Bloğun ilk deneme yazısı iftiharla sunar / The first test post of my blog

 Yazar için Karakterin Önemi

 Yazılarımı yazarken kendimi yazının içindeki biri gibi hissederek yazıyorum. İçerikteki kurgusal karakterin karakterine bürünüyorum yazmak için. Örneğin ‘Kâfi’ isimli şiirimi yazarken kendimi dostlarından kafayı uzak tutmaya çalışan hayatı tiye almış bir adamın yerinde hissederek yazmıştım. Şiirdeki kişi her zaman ben olmayabiliyorum. Bence bunu gerek senaryoda gerek denemede gerek romanda da yapabilmeli yazan kişi. O yüzden resimden farklı olarak ‘’Şair burada ne demek istemiş?’’ demek ile uğraşılmaz benim ürettiklerimde. Çünkü o büyük ölçüde benden çıkmış benden başkasıdır artık. O ne demek istiyor? Aslında yazıda bir kimlik var bakıldığında. Bu kimliğe uygun mu verilen eser. Önemli bulduğum ilk husus bu.

 Bu konuda kişilik\kimlik karmaşasına çok kafa yoruyoruz. Hiçbirimiz zaten dünkü insan değiliz. Hayat bizim kişiliğimizde, karakterimizde, benliğimizde sürekli değişimler yaşatmak için önümüze silsileler seriyor. Bunlardan nasibini bir ölçüde alıyorsun istesen de istemesen de. Bu yüzden bugün olduğumuz insanların kim olduğuyla ilgilenmeliyiz dün ile ya da yarın ne olacağıyla değil. Çünkü bugün bana bu insan olmayı sunan koşullar yarın olmayabilir. Yazdığım karakterlerde de bu gelişimi büyük ölçüde göstermeye çalışıyorum.

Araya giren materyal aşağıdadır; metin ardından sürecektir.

theorem agree_setPps {μ : Nat} {σ : State} (hK : 16777472 ||| μ = μ) (b : Bool) (s : State) (hA : Agree μ σ s) : Agree μ σ (setPps b s) := by
  refine Agree.step (k := 16777472) ?_ hK hA
  clear hA hK
  unfold setPps
  repeat' (first | (intro x; first | (refine (fun (hx : Agree 16777472 s x) => ?_) ?_; clear_value x; rotate_left; subst x) | subst x) | lift_lets -underBinder | with_reducible exact Agree.refl _ _ | with_reducible assumption | with_reducible apply @agree_mdFab 16777472 _ (by decide) | with_reducible apply @agree_setSync 16777472 _ (by decide) | with_reducible refine Agree.of_snd (by assumption) ?_ | with_reducible refine Agree.of_fst (by assumption) ?_ | split | dsimp only | (intro t ht; with_reducible assumption) | intro)

theorem agree_ppsEdge {μ : Nat} {σ : State} (hK : 16777473 ||| μ = μ) (s0 : State) (hA : Agree μ σ s0) : Agree μ σ (ppsEdge s0) := by
  refine Agree.step (k := 16777473) ?_ hK hA
  clear hA hK
  unfold ppsEdge
  repeat' (first | (intro x; first | (refine (fun (hx : Agree 16777473 s0 x) => ?_) ?_; clear_value x; rotate_left; subst x) | subst x) | lift_lets -underBinder | with_reducible exact Agree.refl _ _ | with_reducible assumption | with_reducible apply @agree_mdFab 16777473 _ (by decide) | with_reducible apply @agree_arrive 16777473 _ (by decide) | with_reducible apply @agree_setPps 16777473 _ (by decide) | with_reducible refine Agree.of_snd (by assumption) ?_ | with_reducible refine Agree.of_fst (by assumption) ?_ | split | dsimp only | (intro t ht; with_reducible assumption) | intro)

theorem agree_ppsMissed {μ : Nat} {σ : State} (hK : 16777472 ||| μ = μ) (s : State) (hA : Agree μ σ s) : Agree μ σ (ppsMissed s) := by
  refine Agree.step (k := 16777472) ?_ hK hA
  clear hA hK
  unfold ppsMissed
  repeat' (first | (intro x; first | (refine (fun (hx : Agree 16777472 s x) => ?_) ?_; clear_value x; rotate_left; subst x) | subst x) | lift_lets -underBinder | with_reducible exact Agree.refl _ _ | with_reducible assumption | with_reducible apply @agree_mdFab 16777472 _ (by decide) | with_reducible apply @agree_setPps 16777472 _ (by decide) | with_reducible refine Agree.of_snd (by assumption) ?_ | with_reducible refine Agree.of_fst (by assumption) ?_ | split | dsimp only | (intro t ht; with_reducible assumption) | intro)

theorem agree_roundStart {μ : Nat} {σ : State} (hK : 16777216 ||| μ = μ) (k : Nat) (s : State) (hA : Agree μ σ s) : Agree μ σ (roundStart k s) := by
  refine Agree.step (k := 16777216) ?_ hK hA
  clear hA hK
  unfold roundStart
  repeat' (first | (intro x; first | (refine (fun (hx : Agree 16777216 s x) => ?_) ?_; clear_value x; rotate_left; subst x) | subst x) | lift_lets -underBinder | with_reducible exact Agree.refl _ _ | with_reducible assumption | with_reducible refine Agree.forL ?_ ?_ | with_reducible apply @agree_mdFab 16777216 _ (by decide) | with_reducible apply @agree_unicast 16777216 _ (by decide) | with_reducible refine Agree.of_snd (by assumption) ?_ | with_reducible refine Agree.of_fst (by assumption) ?_ | split | dsimp only | (intro t ht; with_reducible assumption) | intro)

theorem agree_routeCompute {μ : Nat} {σ : State} (hK : 16777472 ||| μ = μ) (s : State) (hA : Agree μ σ s) : Agree μ σ (routeCompute s) := by
  refine Agree.step (k := 16777472) ?_ hK hA
  clear hA hK
  unfold routeCompute
  repeat' (first | (intro x; first | (refine (fun (hx : Agree 16777472 s x) => ?_) ?_; clear_value x; rotate_left; subst x) | subst x) | lift_lets -underBinder | with_reducible exact Agree.refl _ _ | with_reducible assumption | with_reducible apply @agree_mdFab 16777472 _ (by decide) | with_reducible apply @agree_judgeRoot 16777472 _ (by decide) | with_reducible refine Agree.of_snd (by assumption) ?_ | with_reducible refine Agree.of_fst (by assumption) ?_ | split | dsimp only | (intro t ht; with_reducible assumption) | intro)

theorem agree_rqTimeout {μ : Nat} {σ : State} (hK : 16777472 ||| μ = μ) (s : State) (hA : Agree μ σ s) : Agree μ σ (rqTimeout s) := by
  refine Agree.step (k := 16777472) ?_ hK hA
  clear hA hK
  unfold rqTimeout
  repeat' (first | (intro x; first | (refine (fun (hx : Agree 16777472 s x) => ?_) ?_; clear_value x; rotate_left; subst x) | subst x) | lift_lets -underBinder | with_reducible exact Agree.refl _ _ | with_reducible assumption | with_reducible apply @agree_rqEnd 16777472 _ (by decide) | with_reducible refine Agree.of_snd (by assumption) ?_ | with_reducible refine Agree.of_fst (by assumption) ?_ | split | dsimp only | (intro t ht; with_reducible assumption) | intro)

theorem agree_staggerExpiry {μ : Nat} {σ : State} (hK : 16777216 ||| μ = μ) (s : State) (hA : Agree μ σ s) : Agree μ σ (staggerExpiry s) := by
  refine Agree.step (k := 16777216) ?_ hK hA
  clear hA hK
  unfold staggerExpiry
  repeat' (first | (intro x; first | (refine (fun (hx : Agree 16777216 s x) => ?_) ?_; clear_value x; rotate_left; subst x) | subst x) | lift_lets -underBinder | with_reducible exact Agree.refl _ _ | with_reducible assumption | with_reducible apply @agree_mdFab 16777216 _ (by decide) | with_reducible refine Agree.of_snd (by assumption) ?_ | with_reducible refine Agree.of_fst (by assumption) ?_ | split | dsimp only | (intro t ht; with_reducible assumption) | intro)

theorem agree_tableReportRx {μ : Nat} {σ : State} (hK : 16777216 ||| μ = μ) (i : Nat) (h : Hdr) (m : TRep) (s : State) (hA : Agree μ σ s) : Agree μ σ (tableReportRx i h m s) := by
  refine Agree.step (k := 16777216) ?_ hK hA
  clear hA hK
  unfold tableReportRx
  repeat' (first | (intro x; first | (refine (fun (hx : Agree 16777216 s x) => ?_) ?_; clear_value x; rotate_left; subst x) | subst x) | lift_lets -underBinder | with_reducible exact Agree.refl _ _ | with_reducible assumption | with_reducible apply @agree_mdFab 16777216 _ (by decide) | with_reducible apply @agree_freceive 16777216 _ (by decide) | with_reducible refine Agree.of_snd (by assumption) ?_ | with_reducible refine Agree.of_fst (by assumption) ?_ | split | dsimp only | (intro t ht; with_reducible assumption) | intro)

theorem agree_tableTurn {μ : Nat} {σ : State} (hK : 16908544 ||| μ = μ) (s : State) (hA : Agree μ σ s) : Agree μ σ (tableTurn s) := by
  refine Agree.step (k := 16908544) ?_ hK hA
  clear hA hK
  unfold tableTurn
  repeat' (first | (intro x; first | (refine (fun (hx : Agree 16908544 s x) => ?_) ?_; clear_value x; rotate_left; subst x) | subst x) | lift_lets -underBinder | with_reducible exact Agree.refl _ _ | with_reducible assumption | with_reducible apply @agree_mdFab 16908544 _ (by decide) | with_reducible apply @agree_setShare 16908544 _ (by decide) | with_reducible apply @agree_grantDrop 16908544 _ (by decide) | with_reducible refine Agree.of_snd (by assumption) ?_ | with_reducible refine Agree.of_fst (by assumption) ?_ | split | dsimp only | (intro t ht; with_reducible assumption) | intro)

theorem agree_telRspRx {μ : Nat} {σ : State} (hK : 16777472 ||| μ = μ) (i : Nat) (h : Hdr) (src : Nat) (block : List Byte) (s : State) (hA : Agree μ σ s) : Agree μ σ (telRspRx i h src block s) := by
  refine Agree.step (k := 16777472) ?_ hK hA
  clear hA hK
  unfold telRspRx
  repeat' (first | (intro x; first | (refine (fun (hx : Agree 16777472 s x) => ?_) ?_; clear_value x; rotate_left; subst x) | subst x) | lift_lets -underBinder | with_reducible exact Agree.refl _ _ | with_reducible assumption | with_reducible apply @agree_freceive 16777472 _ (by decide) | with_reducible apply @agree_rqEnd 16777472 _ (by decide) | with_reducible refine Agree.of_snd (by assumption) ?_ | with_reducible refine Agree.of_fst (by assumption) ?_ | split | dsimp only | (intro t ht; with_reducible assumption) | intro)

theorem agree_tsyncReqRx {μ : Nat} {σ : State} (hK : 16777217 ||| μ = μ) (i : Nat) (h : Hdr) (replayed : Bool) (s : State) (hA : Agree μ σ s) : Agree μ σ (tsyncReqRx i h replayed s) := by
  refine Agree.step (k := 16777217) ?_ hK hA
  clear hA hK
  unfold tsyncReqRx
  repeat' (first | (intro x; first | (refine (fun (hx : Agree 16777217 s x) => ?_) ?_; clear_value x; rotate_left; subst x) | subst x) | lift_lets -underBinder | with_reducible exact Agree.refl _ _ | with_reducible assumption | with_reducible apply @agree_arrive 16777217 _ (by decide) | with_reducible apply @agree_fsend 16777217 _ (by decide) | with_reducible apply @agree_freceive 16777217 _ (by decide) | with_reducible refine Agree.of_snd (by assumption) ?_ | with_reducible refine Agree.of_fst (by assumption) ?_ | split | dsimp only | (intro t ht; with_reducible assumption) | intro)

theorem agree_tsyncRspRx {μ : Nat} {σ : State} (hK : 16777473 ||| μ = μ) (i : Nat) (h : Hdr) (t2 : BitVec 64) (t3 : BitVec 64) (hops : Nat) (psync : Bool) (pdisc : Bool) (replayed : Bool) (s : State) (hA : Agree μ σ s) : Agree μ σ (tsyncRspRx i h t2 t3 hops psync pdisc replayed s) := by
  refine Agree.step (k := 16777473) ?_ hK hA
  clear hA hK
  unfold tsyncRspRx
  repeat' (first | (intro x; first | (refine (fun (hx : Agree 16777473 s x) => ?_) ?_; clear_value x; rotate_left; subst x) | subst x) | lift_lets -underBinder | with_reducible exact Agree.refl _ _ | with_reducible assumption | with_reducible apply @agree_arrive 16777473 _ (by decide) | with_reducible apply @agree_freceive 16777473 _ (by decide) | with_reducible apply @agree_judgeSync 16777473 _ (by decide) | with_reducible refine Agree.of_snd (by assumption) ?_ | with_reducible refine Agree.of_fst (by assumption) ?_ | split | dsimp only | (intro t ht; with_reducible assumption) | intro)

theorem agree_tsyncTimer {μ : Nat} {σ : State} (hK : 16777473 ||| μ = μ) (s0 : State) (hA : Agree μ σ s0) : Agree μ σ (tsyncTimer s0) := by
  refine Agree.step (k := 16777473) ?_ hK hA
  clear hA hK
  unfold tsyncTimer
  repeat' (first | (intro x; first | (refine (fun (hx : Agree 16777473 s0 x) => ?_) ?_; clear_value x; rotate_left; subst x) | subst x) | lift_lets -underBinder | with_reducible exact Agree.refl _ _ | with_reducible assumption | with_reducible apply @agree_mdFab 16777473 _ (by decide) | with_reducible apply @agree_arrive 16777473 _ (by decide) | with_reducible apply @agree_fsend 16777473 _ (by decide) | with_reducible apply @agree_setSync 16777473 _ (by decide) | with_reducible refine Agree.of_snd (by assumption) ?_ | with_reducible refine Agree.of_fst (by assumption) ?_ | split | dsimp only | (intro t ht; with_reducible assumption) | intro)

end State
end Sys2Proof.Machine
end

Koşullar değiştiğinde evet bu karakter, bu koşulda bunu tercih ederdi ve karşılığında da buna katlanmalı ya da elde etmeli diye düşünüyorum. Yaşadığımız dünyanın belli bir düzeni olduğunu görmek bana bu öngörüyü vermede çok şey kattı. Kişi ne kadar öz bilinci yüksek bir insansa hayatta karşılaştığı şeyleri yorumlaması ya da doğayı, insanı anlaması da öyle kolaylaşıyor. Her ne kadar insan kendini doğadan büsbütün koparmış gibi görünse de halen içinde terbiye edemediği o iradenin yokluğu alınlarında açık bir kitap gibi okutuyor kendilerini.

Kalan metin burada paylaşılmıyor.